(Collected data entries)
Content starts

theorem execEpochRewind_blank (tenant : Nat) (epoch : Nat) (tagOk : Bool) (ten : Nat) (tag : Nat) (s : State) (h_flt : F.flt)
    (h_vault : F.vault) (h_link : F.link) (h_colo : F.colo) (h_sys : F.sys) (h_pulses : F.pulses) (h_freeCtr : F.freeCtr)
    (u_ghp : F.has .ghp) (u_flt : F.has .flt) (u_clp : F.has .clp) (u_tenant : F.has .tenant) : Keeps F s (execEpochRewind
    tenant epoch tagOk ten tag s) := by
  unfold execEpochRewind
  repeat' (first
      | with_reducible rfl
      | simp only [implies_true, keeps_next, h_flt, h_vault, h_link, h_colo, h_sys, h_pulses, h_freeCtr, u_flt, u_clp, u_tenant,
          rewind_blank]
      | (with_reducible refine (closeWrite_blank _ _ _ _ _ (by first | assumption | exact u_all _) ?_).trans ?_)
      | (with_reducible refine (hostWrite_blank _ _ _ _ _ _ _ (by first | assumption | exact u_all _) (by first | assumption | exact u_all _) ?_).trans ?_)
      | split
      | (intro))

theorem restartWrite_blank (s : State) (tenant : Nat) (epoch : Nat) (h_vault : F.vault) (h_link : F.link) (h_colo : F.colo)
    (h_sys : F.sys) (h_freeCtr : F.freeCtr) (u_tenant : F.has .tenant) : (State.restartWrite s tenant epoch).blank F = s.blank F
    := by
  unfold State.restartWrite
  repeat' (first
      | with_reducible rfl
      | simp only [implies_true, h_vault, h_link, h_colo, h_sys, h_freeCtr, u_tenant, genesis_blank, set_blank, caughtUp_blank,
          unit_TEN_EP_STATUS_RESULT]
      | (with_reducible refine (closeWrite_blank _ _ _ _ _ (by first | assumption | exact u_all _) ?_).trans ?_)
      | split
      | (intro))

theorem execEpochRestart_blank (tenant : Nat) (epoch : Nat) (ten : Nat) (tag : Nat) (s : State) (h_vault : F.vault)
    (h_link : F.link) (h_colo : F.colo) (h_sys : F.sys) (h_pulses : F.pulses) (h_freeCtr : F.freeCtr) (u_ghp : F.has .ghp)
    (u_tenant : F.has .tenant) : Keeps F s (execEpochRestart tenant epoch ten tag s) := by
  unfold execEpochRestart
  repeat' (first
      | with_reducible rfl
      | simp only [implies_true, keeps_next, h_vault, h_link, h_colo, h_sys, h_freeCtr, u_tenant, restartWrite_blank]
      | (with_reducible refine (hostWrite_blank _ _ _ _ _ _ _ (by first | assumption | exact u_all _) (by first | assumption | exact u_all _) ?_).trans ?_)
      | split
      | (intro))

theorem coloWrite_blank (s : State) (tenant : Nat) (h_hubs : F.hubs) (h_flt : F.flt) (h_fl : F.fl) (h_tally : F.tally)
    (h_link : F.link) (h_colo : F.colo) (h_bru : F.bru) (h_flue : F.flue) (h_pulses : F.pulses) (h_freeCtr : F.freeCtr)
    (u_bru : F.has .bru) (u_flt : F.has .flt) (u_ccd : F.has .ccd) (u_tly : F.has .tly) (u_folio : F.has .folio)
    (u_cat : F.has .cat) (u_clp : F.has .clp) (u_tenant : F.has .tenant) : (State.coloWrite s tenant).blank F = s.blank F := by
  unfold State.coloWrite
  repeat' (first
      | with_reducible rfl
      | simp only [apply_ite (State.blank F), ite_self, h_hubs, h_flt, h_fl, h_tally, h_link, h_colo, h_bru, h_flue, h_pulses,
          h_freeCtr, u_bru, u_flt, u_ccd, u_tly, u_folio, u_cat, u_clp, u_tenant, set_blank, setAll_blank, List.all_cons,
          List.all_nil, Bool.and_self, modEp_blank, wantSweep_blank, unit_TEN_COLO_REQ_REQ, unit_TEN_COLO_STATUS_BUSY,
          unit_TEN_COLO_STATUS_RESULT]
      | split
      | (intro))

theorem execColophonRequest_blank (tenant : Nat) (ten : Nat) (tag : Nat) (s : State) (h_hubs : F.hubs) (h_flt : F.flt)
    (h_fl : F.fl) (h_tally : F.tally) (h_link : F.link) (h_colo : F.colo) (h_bru : F.bru) (h_flue : F.flue)
    (h_pulses : F.pulses) (h_freeCtr : F.freeCtr) (u_ghp : F.has .ghp) (u_bru : F.has .bru) (u_flt : F.has .flt)
    (u_ccd : F.has .ccd) (u_tly : F.has .tly) (u_folio : F.has .folio) (u_cat : F.has .cat) (u_clp : F.has .clp)
    (u_tenant : F.has .tenant) : Keeps F s (execColophonRequest tenant ten tag s) := by
  unfold execColophonRequest
  repeat' (first
      | with_reducible rfl
      | simp only [implies_true, keeps_next, h_hubs, h_flt, h_fl, h_tally, h_link, h_colo, h_bru, h_flue, h_pulses, h_freeCtr,
          u_bru, u_flt, u_ccd, u_tly, u_folio, u_cat, u_clp, u_tenant, coloWrite_blank]
      | (with_reducible refine (hostWrite_blank _ _ _ _ _ _ _ (by first | assumption | exact u_all _) (by first | assumption | exact u_all _) ?_).trans ?_)
      | split
      | (intro))

theorem rollbackWith_blank (s : State) (src : Nat) (n : Nat × Nat × Nat × Nat) (h_flt : F.flt) (u_flt : F.has .flt) :
    (State.rollbackWith s src n).blank F = s.blank F := by
  unfold State.rollbackWith
  repeat' (first
      | with_reducible rfl
      | simp only [blank_mk, apply_ite (State.blank F), ite_self, or_true, true_or, h_flt, u_flt, notify_blank, setReact_blank]
      | split
      | (intro))

theorem exposeTenant_blank (s : State) (src : Nat) (e : ExpEntry) (h_flt : F.flt) (h_vault : F.vault) (h_link : F.link)
    (h_colo : F.colo) (h_sys : F.sys) (h_pulses : F.pulses) (h_freeCtr : F.freeCtr) (u_flt : F.has .flt) (u_clp : F.has .clp) :
    (State.exposeTenant s src e).blank F = s.blank F := by
  unfold State.exposeTenant
  repeat' (first
      | with_reducible rfl
      | simp only [apply_ite (State.blank F), ite_self, h_flt, h_vault, h_link, h_colo, h_sys, h_pulses, h_freeCtr, u_flt,
          u_clp, rollbackWith_blank, recallEpochs_blank, takeRid_blank]
      | split
      | (intro))

theorem execExpReport_blank (region : Nat) (gt0 : Nat) (gt1 : Nat) (x : Nat) (y : Nat) (cover : Nat) (ovf : Bool) (seq : Nat)
    (last : Bool) (cause : Nat) (entries : List Flit) (s : State) (h_flt : F.flt) (h_vault : F.vault) (h_link : F.link)
    (h_colo : F.colo) (h_sys : F.sys) (h_flue : F.flue) (h_pulses : F.pulses) (h_freeCtr : F.freeCtr) (u_flt : F.has .flt)
    (u_clp : F.has .clp) : Keeps F s (execExpReport region gt0 gt1 x y cover ovf seq last cause entries s) := by
  unfold execExpReport
  repeat' (first
      | with_reducible rfl
      | simp only [implies_true, blank_mk, or_true, true_or, keeps_next, h_flt, h_vault, h_link, h_colo, h_sys, h_flue,
          h_pulses, h_freeCtr, u_flt, u_clp, exposeTenant_blank, recv_blank]
      | (with_reducible refine (foldl_blank _ _ _ ?_).trans ?_)
      | split
      | (intro))

end Sys2Proof.Machine
end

Content ends

> [Task description] Your answer must be every record above, repeated exactly.

> [Result for this task]
theorem execEpochRewind_blank (tenant : Nat) (epoch : Nat) (tagOk : Bool) (ten : Nat) (tag : Nat) (s : State) (h_flt : F.flt)
    (h_vault : F.vault) (h_link : F.link) (h_colo : F.colo) (h_sys : F.sys) (h_pulses : F.pulses) (h_freeCtr : F.freeCtr)
    (u_ghp : F.has .ghp) (u_flt : F.has .flt) (u_clp : F.has .clp) (u_tenant : F.has .tenant) : Keeps F s (execEpochRewind
    tenant epoch tagOk ten tag s) := by
  unfold execEpochRewind
  repeat' (first
      | with_reducible rfl
      | simp only [implies_true, keeps_next, h_flt, h_vault, h_link, h_colo, h_sys, h_pulses, h_freeCtr, u_flt, u_clp, u_tenant,
          rewind_blank]
      | (with_reducible refine (closeWrite_blank _ _ _ _ _ (by first | assumption | exact u_all _) ?_).trans ?_)
      | (with_reducible refine (hostWrite_blank _ _ _ _ _ _ _ (by first | assumption | exact u_all _) (by first | assumption | exact u_all _) ?_).trans ?_)
      | split
      | (intro))

theorem restartWrite_blank (s : State) (tenant : Nat) (epoch : Nat) (h_vault : F.vault) (h_link : F.link) (h_colo : F.colo)
    (h_sys : F.sys) (h_freeCtr : F.freeCtr) (u_tenant : F.has .tenant) : (State.restartWrite s tenant epoch).blank F = s.blank F
    := by
  unfold State.restartWrite
  repeat' (first
      | with_reducible rfl
      | simp only [implies_true, h_vault, h_link, h_colo, h_sys, h_freeCtr, u_tenant, genesis_blank, set_blank, caughtUp_blank,
          unit_TEN_EP_STATUS_RESULT]
      | (with_reducible refine (closeWrite_blank _ _ _ _ _ (by first | assumption | exact u_all _) ?_).trans ?_)
      | split
      | (intro))

theorem execEpochRestart_blank (tenant : Nat) (epoch : Nat) (ten : Nat) (tag : Nat) (s : State) (h_vault : F.vault)
    (h_link : F.link) (h_colo : F.colo) (h_sys : F.sys) (h_pulses : F.pulses) (h_freeCtr : F.freeCtr) (u_ghp : F.has .ghp)
    (u_tenant : F.has .tenant) : Keeps F s (execEpochRestart tenant epoch ten tag s) := by
  unfold execEpochRestart
  repeat' (first
      | with_reducible rfl
      | simp only [implies_true, keeps_next, h_vault, h_link, h_colo, h_sys, h_freeCtr, u_tenant, restartWrite_blank]
      | (with_reducible refine (hostWrite_blank _ _ _ _ _ _ _ (by first | assumption | exact u_all _) (by first | assumption | exact u_all _) ?_).trans ?_)
      | split
      | (intro))

theorem coloWrite_blank (s : State) (tenant : Nat) (h_hubs : F.hubs) (h_flt : F.flt) (h_fl : F.fl) (h_tally : F.tally)
    (h_link : F.link) (h_colo : F.colo) (h_bru : F.bru) (h_flue : F.flue) (h_pulses : F.pulses) (h_freeCtr : F.freeCtr)
    (u_bru : F.has .bru) (u_flt : F.has .flt) (u_ccd : F.has .ccd) (u_tly : F.has .tly) (u_folio : F.has .folio)
    (u_cat : F.has .cat) (u_clp : F.has .clp) (u_tenant : F.has .tenant) : (State.coloWrite s tenant).blank F = s.blank F := by
  unfold State.coloWrite
  repeat' (first
      | with_reducible rfl
      | simp only [apply_ite (State.blank F), ite_self, h_hubs, h_flt, h_fl, h_tally, h_link, h_colo, h_bru, h_flue, h_pulses,
          h_freeCtr, u_bru, u_flt, u_ccd, u_tly, u_folio, u_cat, u_clp, u_tenant, set_blank, setAll_blank, List.all_cons,
          List.all_nil, Bool.and_self, modEp_blank, wantSweep_blank, unit_TEN_COLO_REQ_REQ, unit_TEN_COLO_STATUS_BUSY,
          unit_TEN_COLO_STATUS_RESULT]
      | split
      | (intro))

theorem execColophonRequest_blank (tenant : Nat) (ten : Nat) (tag : Nat) (s : State) (h_hubs : F.hubs) (h_flt : F.flt)
    (h_fl : F.fl) (h_tally : F.tally) (h_link : F.link) (h_colo : F.colo) (h_bru : F.bru) (h_flue : F.flue)
    (h_pulses : F.pulses) (h_freeCtr : F.freeCtr) (u_ghp : F.has .ghp) (u_bru : F.has .bru) (u_flt : F.has .flt)
    (u_ccd : F.has .ccd) (u_tly : F.has .tly) (u_folio : F.has .folio) (u_cat : F.has .cat) (u_clp : F.has .clp)
    (u_tenant : F.has .tenant) : Keeps F s (execColophonRequest tenant ten tag s) := by
  unfold execColophonRequest
  repeat' (first
      | with_reducible rfl
      | simp only [implies_true, keeps_next, h_hubs, h_flt, h_fl, h_tally, h_link, h_colo, h_bru, h_flue, h_pulses, h_freeCtr,
          u_bru, u_flt, u_ccd, u_tly, u_folio, u_cat, u_clp, u_tenant, coloWrite_blank]
      | (with_reducible refine (hostWrite_blank _ _ _ _ _ _ _ (by first | assumption | exact u_all _) (by first | assumption | exact u_all _) ?_).trans ?_)
      | split
      | (intro))

theorem rollbackWith_blank (s : State) (src : Nat) (n : Nat × Nat × Nat × Nat) (h_flt : F.flt) (u_flt : F.has .flt) :
    (State.rollbackWith s src n).blank F = s.blank F := by
  unfold State.rollbackWith
  repeat' (first
      | with_reducible rfl
      | simp only [blank_mk, apply_ite (State.blank F), ite_self, or_true, true_or, h_flt, u_flt, notify_blank, setReact_blank]
      | split
      | (intro))

theorem exposeTenant_blank (s : State) (src : Nat) (e : ExpEntry) (h_flt : F.flt) (h_vault : F.vault) (h_link : F.link)
    (h_colo : F.colo) (h_sys : F.sys) (h_pulses : F.pulses) (h_freeCtr : F.freeCtr) (u_flt : F.has .flt) (u_clp : F.has .clp) :
    (State.exposeTenant s src e).blank F = s.blank F := by
  unfold State.exposeTenant
  repeat' (first
      | with_reducible rfl
      | simp only [apply_ite (State.blank F), ite_self, h_flt, h_vault, h_link, h_colo, h_sys, h_pulses, h_freeCtr, u_flt,
          u_clp, rollbackWith_blank, recallEpochs_blank, takeRid_blank]
      | split
      | (intro))

theorem execExpReport_blank (region : Nat) (gt0 : Nat) (gt1 : Nat) (x : Nat) (y : Nat) (cover : Nat) (ovf : Bool) (seq : Nat)
    (last : Bool) (cause : Nat) (entries : List Flit) (s : State) (h_flt : F.flt) (h_vault : F.vault) (h_link : F.link)
    (h_colo : F.colo) (h_sys : F.sys) (h_flue : F.flue) (h_pulses : F.pulses) (h_freeCtr : F.freeCtr) (u_flt : F.has .flt)
    (u_clp : F.has .clp) : Keeps F s (execExpReport region gt0 gt1 x y cover ovf seq last cause entries s) := by
  unfold execExpReport
  repeat' (first
      | with_reducible rfl
      | simp only [implies_true, blank_mk, or_true, true_or, keeps_next, h_flt, h_vault, h_link, h_colo, h_sys, h_flue,
          h_pulses, h_freeCtr, u_flt, u_clp, exposeTenant_blank, recv_blank]
      | (with_reducible refine (foldl_blank _ _ _ ?_).trans ?_)
      | split
      | (intro))

end Sys2Proof.Machine
end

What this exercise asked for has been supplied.